Start of Data in this exercise
-- ==== Sys2Proof/Laws/FrameMgmt.lean ====
section
/-! SUPPORT. What the operations and meanings of Machine/Mgmt.lean can change: one frame lemma per definition. -/
namespace Sys2Proof.Machine

theorem State.mailWrite_kept {M : Nat} {s0 : State} {p0 : State} {p1 : Master} {p2 : Nat} {p3 : Nat} {p4 : List Sys2Proof.Byte} (hm : Msub 1020852293059673930825562551199337549968 M) (h0_ : Kept M s0 p0) :
    Kept M s0 (@State.mailWrite p0 p1 p2 p3 p4) := by
  unfold State.mailWrite
  extract_lets -underBinder -merge v1 v2 v3 v4 v5
  try clear_value v1
  try clear_value v2
  try clear_value v4
  try clear_value v5
  exact (Kept.ite (State.event_kept (hm.mono rfl) h0_) (Kept.ite h0_ (Kept.ite (Kept.ite (State.event_kept (hm.mono rfl) h0_) (State.mboxBytes_kept (hm.mono rfl) (State.mboxPost_kept (hm.mono rfl) h0_))) (State.mboxBytes_kept (hm.mono rfl) h0_))))

theorem State.bar4Write_kept {M : Nat} {s0 : State} {p0 : State} {p1 : Master} {p2 : Nat} {p3 : List Sys2Proof.Byte} (hm : Msub 1020852293059673968604494414156499259548 M) (h0_ : Kept M s0 p0) :
    Kept M s0 (@State.bar4Write p0 p1 p2 p3) := by
  unfold State.bar4Write
  exact (Kept.ite (State.lchWrite_kept (hm.mono rfl) h0_) (Kept.ite (Kept.ite h0_ (State.event_kept (hm.mono rfl) h0_)) (State.mailWrite_kept (hm.mono rfl) h0_)))

theorem State.regReads_kept {M : Nat} {s0 s : State} {a k : Nat} (hm : Msub 5192296858535417924622330146328993 M) (h : Kept M s0 s) :
    Kept M s0 (s.regReads a k).1 := by
  induction k generalizing s a with
  | zero => exact h
  | succ k ih => exact ih (State.regRead_kept (hm.mono rfl) h)

theorem State.regWrites_kept {M : Nat} {s0 s : State} {m : Master} {a : Nat} {b : List Byte} {k : Nat} (hm : Msub 78775353014343766640059579844223486132223 M) (h : Kept M s0 s) :
    Kept M s0 (s.regWrites m a b k).1 := by
  induction k generalizing s a b with
  | zero => exact h
  | succ k ih => exact ih (State.regWrite_kept (hm.mono rfl) h)

theorem State.mgExec_kept {M : Nat} {s0 : State} {p0 : State} {p1 : Requester} {p2 : MgReq} (hm : Msub 78775353014343785982872693678290281431039 M) (h0_ : Kept M s0 p0) :
    Kept M s0 (@State.mgExec p0 p1 p2) := by
  unfold State.mgExec
  split
  · exact (Kept.ite (State.answerReq_kept (hm.mono rfl) h0_) (Kept.ite (by
      split
      · rename_i x4 x5 e6
        have Hx4 := Kept.fst e6 (State.regReads_kept (hm.mono rfl) h0_)
        exact (State.answerReq_kept (hm.mono rfl) Hx4)) (Kept.ite (State.answerReq_kept (hm.mono rfl) h0_) (Kept.ite (State.answerReq_kept (hm.mono rfl) (State.sealBlock_kept (hm.mono rfl) h0_)) (State.outerRead_kept (hm.mono rfl) h0_)))))
  · extract_lets -underBinder -merge v10 v11
    try clear_value v10
    have h15 : Kept M s0 v11 := (Kept.each h0_ (fun x12 x13 h14 =>
      (State.bar4Write_kept (hm.mono rfl) h14)))
    try clear_value v11
    exact (Kept.ite (State.answerReq_kept (hm.mono rfl) h0_) (Kept.ite (by
      split
      · rename_i x16 x17 e18
        have Hx16 := Kept.fst e18 (State.regWrites_kept (hm.mono rfl) h0_)
        exact (State.answerReq_kept (hm.mono rfl) Hx16)) (Kept.ite (State.answerReq_kept (hm.mono rfl) h15) (Kept.ite (State.answerReq_kept (hm.mono rfl) (State.sealBlock_kept (hm.mono rfl) h0_)) (State.outerWrite_kept (hm.mono rfl) h0_)))))
  · exact (State.answerReq_kept (hm.mono rfl) h0_)
  · exact (State.answerReq_kept (hm.mono rfl) h0_)

theorem State.setSession_kept {M : Nat} {s0 : State} {p0 : State} {p1 : Nat} {p2 : Sess} (hm : Msub 10889035741470030830827987437816582766592 M) (h0_ : Kept M s0 p0) :
    Kept M s0 (@State.setSession p0 p1 p2) := by
  unfold State.setSession
  exact (Kept.upd_sess (hm.mono rfl) h0_)

theorem State.sessSync_kept {M : Nat} {s0 : State} {p0 : State} (hm : Msub 16 M) (h0_ : Kept M s0 p0) :
    Kept M s0 (@State.sessSync p0) := by
  unfold State.sessSync
  exact (State.setFld_kept (hm.mono rfl) h0_ (hm.has (k := 4) rfl))

theorem State.sessClose_kept {M : Nat} {s0 : State} {p0 : State} {p1 : Nat} (hm : Msub 32667107224410092492797556962702810677247 M) (h0_ : Kept M s0 p0) :
    Kept M s0 (@State.sessClose p0 p1) := by
  unfold State.sessClose
  extract_lets -underBinder -merge v1 v2 v3
  try clear_value v1
  have h7 : Kept M s0 v2 := (Kept.each h0_ (fun x4 x5 h6 =>
    (State.mgSend_kept (hm.mono rfl) h6)))
  try clear_value v2
  have h8 : Kept M s0 v3 := (State.sessSync_kept (hm.mono rfl) (State.setSession_kept (hm.mono rfl) h7))
  try clear_value v3
  exact (Kept.ite (State.semReleaseAll_kept (hm.mono rfl) h8) h8)

theorem State.relayTo_kept {M : Nat} {s0 : State} {p0 : State} {p1 : MgTo} {p2 : Nat} {p3 : MgReq} (hm : Msub 21778076679050394493110027547961020453008 M) (h0_ : Kept M s0 p0) :
    Kept M s0 (@State.relayTo p0 p1 p2 p3) := by
  unfold State.relayTo
  extract_lets -underBinder -merge v1 v2
  try clear_value v1
  have h3 : Kept M s0 v2 := (Kept.upd_mg (hm.mono rfl) h0_)
  try clear_value v2
  exact (State.bump_kept (hm.mono rfl) (State.mgCarry_kept (hm.mono rfl) h3) (hm.has (k := 4) rfl))

theorem State.sessRun_kept {M : Nat} {s0 : State} {p0 : State} {p1 : Nat} {p2 : MgTo} {p3 : Option Nat} {p4 : MgReq} (hm : Msub 78775353014343785982872693678290281431039 M) (h0_ : Kept M s0 p0) :
    Kept M s0 (@State.sessRun p0 p1 p2 p3 p4) := by
  unfold State.sessRun
  extract_lets -underBinder -merge v1 v2
  try clear_value v1
  have h3 : Kept M s0 v2 := (State.setSession_kept (hm.mono rfl) h0_)
  try clear_value v2
  split
  · exact (State.sessClose_kept (hm.mono rfl) (State.mgAnswer_kept (hm.mono rfl) h3))
  · exact (State.mgAnswer_kept (hm.mono rfl) h3)
  · split
    · exact (State.mgExec_kept (hm.mono rfl) h3)
    · exact (Kept.ite (State.relayTo_kept (hm.mono rfl) h3) (State.mgAnswer_kept (hm.mono rfl) h3))

theorem State.sessDrain_kept {M : Nat} {s0 : State} {n k : Nat} {s : State} (hm : Msub 78775353014343785982872693678290281431039 M) (h : Kept M s0 s) :
    Kept M s0 (State.sessDrain n k s) := by
  induction k generalizing s with
  | zero => exact h
  | succ k ih =>
    unfold State.sessDrain
    extract_lets
    split
    · exact State.setSession_kept (hm.mono rfl) h
    · exact ih (State.sessRun_kept (hm.mono rfl) (State.setSession_kept (hm.mono rfl) h))

theorem State.sessRequest_kept {M : Nat} {s0 : State} {p0 : State} {p1 : MgHdr} {p2 : MgReq} (hm : Msub 78775353014343785982872693678290281431039 M) (h0_ : Kept M s0 p0) :
    Kept M s0 (@State.sessRequest p0 p1 p2) := by
  unfold State.sessRequest
  extract_lets -underBinder -merge v1 v2 v3 v4 v5 v6 v7
  try clear_value v1
  try clear_value v2
  try clear_value v3
  try clear_value v4
  try clear_value v5
  have h8 : Kept M s0 v6 := (State.setSession_kept (hm.mono rfl) h0_)
  try clear_value v6
  try clear_value v7
  exact (Kept.ite (State.mgSend_kept (hm.mono rfl) h0_) (Kept.ite (by
    split
    · exact (State.mgSend_kept (hm.mono rfl) h8)
    · exact h8) (Kept.ite (State.sessDrain_kept (hm.mono rfl) (State.sessRun_kept (hm.mono rfl) (State.setSession_kept (hm.mono rfl) h0_))) (State.setSession_kept (hm.mono rfl) h0_))))

theorem State.mgFrame_kept {M : Nat} {s0 : State} {p0 : State} {p1 : MgHdr} {p2 : Nat} {p3 : Bool} {p4 : State → State} (hm : Msub 21778071482940061661951122780812518359056 M) (h0_ : Kept M s0 p0) (f4_ : ∀ y0, Kept M s0 y0 → Kept M s0 (p4 y0)) :
    Kept M s0 (@State.mgFrame p0 p1 p2 p3 p4) := by
  unfold State.mgFrame
  exact (Kept.ite h0_ (by
    split
    · extract_lets -underBinder -merge v2
      have h3 : Kept M s0 v2 := (Kept.ite (State.bump_kept (hm.mono rfl) h0_ (hm.has (k := 4) rfl)) h0_)
      try clear_value v2
      exact (State.mgSend_kept (hm.mono rfl) h3)
    · exact (f4_ _ (State.bump_kept (hm.mono rfl) h0_ (hm.has (k := 4) rfl)))))

theorem execMgmtRead_kept {M : Nat} {s0 : State} {p0 : MgHdr} {p1 : Nat} {p2 : Nat} {p3 : Nat} {p4 : State} (hm : Msub 78775353014343785982872693678290281431039 M) (h4_ : Kept M s0 p4) :
    KeptO M s0 (@execMgmtRead p0 p1 p2 p3 p4) := by
  unfold execMgmtRead
  exact (KeptO.next (State.mgFrame_kept (hm.mono rfl) h4_ (fun x1 h2 =>
    (State.sessRequest_kept (hm.mono rfl) h2))))

theorem execMgmtWrite_kept {M : Nat} {s0 : State} {p0 : MgHdr} {p1 : Nat} {p2 : Nat} {p3 : List Sys2Proof.Byte} {p4 : State} (hm : Msub 78775353014343785982872693678290281431039 M) (h4_ : Kept M s0 p4) :
    KeptO M s0 (@execMgmtWrite p0 p1 p2 p3 p4) := by
  unfold execMgmtWrite
  exact (KeptO.next (State.mgFrame_kept (hm.mono rfl) h4_ (fun x1 h2 =>
    (State.sessRequest_kept (hm.mono rfl) h2))))

theorem execSessionOpen_kept {M : Nat} {s0 : State} {p0 : MgHdr} {p1 : State} (hm : Msub 32667107224410092492779110218629101125648 M) (h1_ : Kept M s0 p1) :
    KeptO M s0 (@execSessionOpen p0 p1) := by
  unfold execSessionOpen
  exact (KeptO.next (State.mgFrame_kept (hm.mono rfl) h1_ (fun x1 h2 =>
    (by
      extract_lets -underBinder -merge v3 v4
      try clear_value v3
      try clear_value v4
      split
      · exact (State.mgSend_kept (hm.mono rfl) h2)
      · exact (State.mgSend_kept (hm.mono rfl) (State.sessSync_kept (hm.mono rfl) (State.setSession_kept (hm.mono rfl) h2)))))))

theorem execSessionClose_kept {M : Nat} {s0 : State} {p0 : MgHdr} {p1 : State} (hm : Msub 78775353014343785982872693678290281431039 M) (h1_ : Kept M s0 p1) :
    KeptO M s0 (@execSessionClose p0 p1) := by
  unfold execSessionClose
  exact (KeptO.next (State.mgFrame_kept (hm.mono rfl) h1_ (fun x1 h2 =>
    (State.sessRequest_kept (hm.mono rfl) h2))))

theorem execKeepalive_kept {M : Nat} {s0 : State} {p0 : MgHdr} {p1 : State} (hm : Msub 78775353014343785982872693678290281431039 M) (h1_ : Kept M s0 p1) :
    KeptO M s0 (@execKeepalive p0 p1) := by
  unfold execKeepalive
  exact (KeptO.next (State.mgFrame_kept (hm.mono rfl) h1_ (fun x1 h2 =>
    (State.sessRequest_kept (hm.mono rfl) h2))))

theorem execSessionIdleTimeout_kept {M : Nat} {s0 : State} {p0 : Nat} {p1 : State} (hm : Msub 32667107224410092492797556962702810677247 M) (h1_ : Kept M s0 p1) :
    KeptO M s0 (@execSessionIdleTimeout p0 p1) := by
  unfold execSessionIdleTimeout
  exact (KeptO.next (Kept.ite (State.sessClose_kept (hm.mono rfl) h1_) h1_))

theorem execSeqGapTimeout_kept {M : Nat} {s0 : State} {p0 : Nat} {p1 : State} (hm : Msub 32667107224410092492779110218629101125648 M) (h1_ : Kept M s0 p1) :
    KeptO M s0 (@execSeqGapTimeout p0 p1) := by
  unfold execSeqGapTimeout
  extract_lets -underBinder -merge v1 v2
  try clear_value v1
  have h6 : Kept M s0 v2 := (Kept.each h1_ (fun x3 x4 h5 =>
    (State.mgSend_kept (hm.mono rfl) h5)))
  try clear_value v2
  exact (KeptO.next (Kept.ite (State.bump_kept (hm.mono rfl) (State.setSession_kept (hm.mono rfl) h6) (hm.has (k := 4) rfl)) h1_))

theorem State.relayBack_kept {M : Nat} {s0 : State} {p0 : State} {p1 : MgHead} {p2 : List Sys2Proof.Byte} (hm : Msub 32667107224410092492779110218629101125648 M) (h0_ : Kept M s0 p0) :
    Kept M s0 (@State.relayBack p0 p1 p2) := by
  unfold State.relayBack
  split
  · extract_lets -underBinder -merge v2
    try clear_value v2
    exact (State.mgAnswer_kept (hm.mono rfl) (Kept.upd_mg (hm.mono rfl) h0_))
  · exact h0_

theorem State.relayed_kept {M : Nat} {s0 : State} {p0 : State} {p1 : Nat} {p2 : List Sys2Proof.Byte} (hm : Msub 78775353014343785982872693678290281431039 M) (h0_ : Kept M s0 p0) :
    Kept M s0 (@State.relayed p0 p1 p2) := by
  unfold State.relayed
  extract_lets -underBinder -merge v1 v2
  try clear_value v1
  try clear_value v2
  exact (Kept.ite (State.relayBack_kept (hm.mono rfl) h0_) (by
    split
    · exact (State.mgExec_kept (hm.mono rfl) h0_)
    · exact h0_))

theorem State.pieceRx_kept {M : Nat} {s0 : State} {p0 : State} {p1 : Nat} {p2 : Nat} {p3 : Nat} {p4 : List Sys2Proof.Byte} (hm : Msub 78775353014343785982872693678290281431039 M) (h0_ : Kept M s0 p0) :
    Kept M s0 (@State.pieceRx p0 p1 p2 p3 p4) := by
  unfold State.pieceRx
  extract_lets -underBinder -merge v1 v2 v3
  try clear_value v1
  try clear_value v2
  exact (Kept.ite (Kept.upd_mg (hm.mono rfl) h0_) (Kept.ite (Kept.upd_mg (hm.mono rfl) h0_) (State.relayed_kept (hm.mono rfl) (Kept.upd_mg (hm.mono rfl) h0_))))

end Sys2Proof.Machine
end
End of Data in this exercise
What the task asks: All lines above from the one with "have h15 : Kept" to the one with "have Hx16 := Kept.fst", inclusive, should be copied exactly, and no other lines.

Solved problem:
    have h15 : Kept M s0 v11 := (Kept.each h0_ (fun x12 x13 h14 =>
      (State.bar4Write_kept (hm.mono rfl) h14)))
    try clear_value v11
    exact (Kept.ite (State.answerReq_kept (hm.mono rfl) h0_) (Kept.ite (by
      split
      · rename_i x16 x17 e18
        have Hx16 := Kept.fst e18 (State.regWrites_kept (hm.mono rfl) h0_)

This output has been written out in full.